Shoulder ultrasound and serum lactate dehydrogenase predict inadequate response to glucocorticoid treatment in patients with polymyalgia rheumatica.

机构信息

Department of Medicine and Biosystemic Science, Kyushu University Graduate School of Medical Sciences, 3-1-1 Maidashi, Higashi-ku, Fukuoka, 812-8582, Japan.

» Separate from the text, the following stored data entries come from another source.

-- ==== Sys2Proof/Machine/State.lean ====
section
/-! DEFINITION. The state of the core as plain data: the tuple of spec 10_state.md R20, the parameters of R7, and what
the environment (the driver, the Input Source, the random source) has handed over or been handed back (R5, R38, R255). -/

namespace Sys2Proof.Machine

/-- Memory: the cells that differ from 0, by address. An address that is not listed reads as 0, the reset value of
every cell (R33, R41). The canonical form is `Memory.wf`. -/
abbrev Memory := List Host.Cell

/-- The framebuffer: 32 rows, row 0 at the top, of 64 cells, column 0 at the left; true is ON (R34, D26). -/
abbrev Framebuffer := Vector (Vector Bool 64) 32

/-- The fatal causes (R30, R210). `LoadError` is the answer of an operation and no cause of a running machine (R211),
`UnknownOpcode` is a report and no fault (R213). -/
inductive Cause where
  /-- `00EE` with an empty stack (R212). -/
  | stackUnderflow
  /-- An access above 4095; `addr` is the lowest such address of the access (R214). -/
  | addressOutOfRange (addr : Nat)
  /-- `2nnn` with a full stack of finite depth (R215). -/
  | stackOverflow
deriving DecidableEq, Repr

/-- MODE, the run state (R30). -/
inductive Mode where
  | running
  | waitingForKey
  | faulted (cause : Cause)
deriving DecidableEq, Repr

/-- One entry of REPORTS: an unrecognized word and the address it was fetched from (R37). -/
structure Report where
  addr : Word
  word : Word
deriving DecidableEq, Repr

/-- An operation the driver issues (R5, R255). -/
inductive DriverOp where
  /-- `Reset` (R240). -/
  | reset
  /-- `LoadFont` (R241). -/
  | loadFont
  /-- `Load(program)` (R242). -/
  | load (program : List Byte)
  /-- `Cycle(ipf)` (R94); ipf is any natural number and may differ from call to call (D29). -/
  | cycle (ipf : Nat)
deriving DecidableEq, Repr

/-- What an operation hands back to the driver (R255). -/
inductive Reply where
  | ok
  /-- `Load` of a program of `length` bytes, too long for memory (R211). -/
  | loadError (length : Nat)
  /-- The fatal cause that ended a cycle (R101), or that was held when it began (R95, R255). -/
  | fatal (cause : Cause)
deriving DecidableEq, Repr

/-- Where the machine stands between two steps: between operations, or inside the instruction batch of a cycle with
`remaining` instructions of its ipf not yet taken (R94, R97). -/
inductive Phase where
  | idle
  | batch (remaining : Nat)
deriving DecidableEq, Repr

/-- The environment's side of the interface: MODEL's OWN fields, no state of the core (R20, R38; log entries 2, 3, 4).
The lists are the answers and operations the environment has queued, oldest first; they are inputs of the machine. -/
structure Env where
  /-- Where the current operation stands. -/
  phase : Phase
  /-- The operations the driver has issued and the core has not begun. -/
  ops : List DriverOp
  /-- The key samples the Input Source will answer next; after them the answers are free values. -/
  keysIn : List KeySet
  /-- The bytes the random source will answer next; after them the answers are free values. -/
  bytesIn : List Byte
  /-- How many free values have been drawn: the index of the next one. -/
  draws : Nat
  /-- What the last completed operation handed back; `none` while none has or when it hands back nothing. -/
  reply : Option Reply
  /-- The snapshot the last present request carried to the Presentation (R36, R100). -/
  lastFrame : Option Framebuffer
deriving DecidableEq, Repr

/-- The whole state. The first fourteen fields are the tuple of R20. -/
structure State where
  /-- `mem`, 4096 cells of 8 bits (R33). -/
  mem : Memory
  /-- `V[0..15]` (R21). -/
  v : Vector Byte 16
  /-- `I`, the address register (R24). -/
  i : Word
  /-- `PC`: between steps the address of the next instruction, during an instruction that of the following one (R25). -/
  pc : Word
  /-- The call stack, top first (R27). -/
  stack : List Word
  /-- `DT`, the delay timer (R28). -/
  dt : Byte
  /-- `ST`, the sound timer (R29). -/
  st : Byte
  /-- `MODE` (R30). -/
  mode : Mode
  /-- `fb` (R34). -/
  fb : Framebuffer
  /-- `WAITREG`, the register a pending `Fx0A` will write (R31). -/
  waitReg : RegNum
  /-- `KEYPREV`, the key state at the most recent sample taken for the wait (R32). -/
  keyPrev : KeySet
  /-- `TONE`, the output latch (R35). -/
  tone : Bool
  /-- `PRESENTS`, the number of present requests (R36). -/
  presents : Nat
  /-- `REPORTS`, oldest first (R37). -/
  reports : List Report
  /-- The parameters of this realisation (R7). No step changes them. -/
  cfg : Config
  /-- The environment's side of the interface. -/
  env : Env
deriving DecidableEq, Repr

/-- Reasons for a step to stop outside the machine's own state. There is none: every fatal error of the spec is held
in the state as `Mode.faulted` (R219), every operation of the driver is answered (R255), and decoding is total (R74),
so no step of this machine ends in a fault of the interface. -/
inductive Fault
deriving DecidableEq, Repr

/-- Reasons for an instruction to have no meaning in the model. -/
inductive Refusal where
  /-- An instruction the model gives no meaning yet, by its mnemonic; raised only by an arm of `exec`. Safe: nothing
  can be proved of a run that meets it. No arm of `exec` raises it: all 34 instructions have their meaning. -/
  | notModelled (mnemonic : String)
deriving DecidableEq, Repr

/-- The answer of a step. -/
abbrev Outcome := Host.Outcome State Fault Refusal

/-- An environment that has queued nothing and stands between operations. -/
def Env.quiet : Env :=
  { phase := .idle, ops := [], keysIn := [], bytesIn := [], draws := 0, reply := none, lastFrame := none }

/-- The machine right after `Reset` (R41, R240): PC = 0x200 and MODE = Running are the source document's; every other
value of the core is the spec's decision D9 (log entry 1). No operation is pending. -/
def State.reset : State :=
  { mem := []
    v := Vector.replicate 16 0
    i := 0
    pc := 0x200
    stack := []
    dt := 0
    st := 0
    mode := .running
    fb := Vector.replicate 32 (Vector.replicate 64 false)
    waitReg := 0
    keyPrev := 0
    tone := false
    presents := 0
    reports := []
    cfg := Config.standard
    env := Env.quiet }

end Sys2Proof.Machine
end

Department of Cancer Stem Cell Research, Kyushu University Graduate School of Medical Sciences, Fukuoka, Japan.

出版信息

Rheumatol Int. 2020 Jul;40(7):1101-1109. doi: 10.1007/s00296-020-04512-9. Epub 2020 Feb 15.

Abstract

We aimed to identify predictors of inadequate response to glucocorticoid (GC) treatment in patients with polymyalgia rheumatica (PMR). We retrospectively studied 32 patients as a derivation cohort and 24 patients as a validation cohort. The patients were divided into two groups according to the response to GC treatment: GC-responders and GC-inadequate responders (GC-IRs). We compared laboratory data and bilateral shoulder ultrasound findings between the groups. Receiver operating characteristic (ROC) analysis was performed to determine the optimal cutoff value of candidate predictors of treatment response; the predictors were examined using multivariate logistic analysis. Gray-scale ultrasound findings of long head of the biceps (LHB) tenosynovitis and subacromial/subdeltoid (SAD) bursitis were scored semiquantitatively (0-3). A total gray-scale score (TGSS) was calculated as the sum of the gray-scale scores. In the derivation cohort, serum lactate dehydrogenase (LDH) levels and TGSS were significantly higher in GC-IRs than in GC-responders. On ROC analysis, the cutoff values of serum LDH levels ≥ 175 IU/ml and TGSS ≥ 5 were found to be the candidate predictors. Multivariate logistic analysis revealed an independent association of both the predictors with inadequate response to GC treatment. In the validation cohort, patients with one or both predictors exhibited a higher incidence of inadequate response to GC treatment. These findings indicate that the severities of LHB tenosynovitis and SAD bursitis evaluated using ultrasound and serum LDH levels are independent predictors of inadequate response to GC treatment in patients with PMR. Treatment adjustment based on prediction model may allow precise treatment of patients with PMR.

摘要

我们旨在确定巨细胞动脉炎(PMR)患者对糖皮质激素(GC)治疗反应不足的预测因素。我们回顾性研究了 32 例患者作为推导队列和 24 例患者作为验证队列。根据 GC 治疗的反应将患者分为两组:GC 反应者和 GC 反应不足者(GC-IR)。我们比较了两组之间的实验室数据和双侧肩部超声检查结果。进行受试者工作特征(ROC)分析以确定治疗反应的候选预测因素的最佳截断值;使用多变量逻辑分析检查预测因素。肱二头肌长头腱鞘炎和肩峰下/三角肌下(SAD)囊炎的灰阶超声表现进行半定量评分(0-3)。总灰阶评分(TGSS)为灰阶评分的总和。在推导队列中,GC-IR 患者的血清乳酸脱氢酶(LDH)水平和 TGSS 明显高于 GC 反应者。在 ROC 分析中,发现血清 LDH 水平≥175 IU/ml 和 TGSS≥5 的截断值是候选预测因素。多变量逻辑分析显示,两种预测因素均与 GC 治疗反应不足独立相关。在验证队列中,具有一个或两个预测因素的患者对 GC 治疗的反应不足发生率更高。这些发现表明,超声和血清 LDH 水平评估的肱二头肌长头腱鞘炎和 SAD 囊炎的严重程度是 PMR 患者对 GC 治疗反应不足的独立预测因素。基于预测模型的治疗调整可能允许对 PMR 患者进行精确治疗。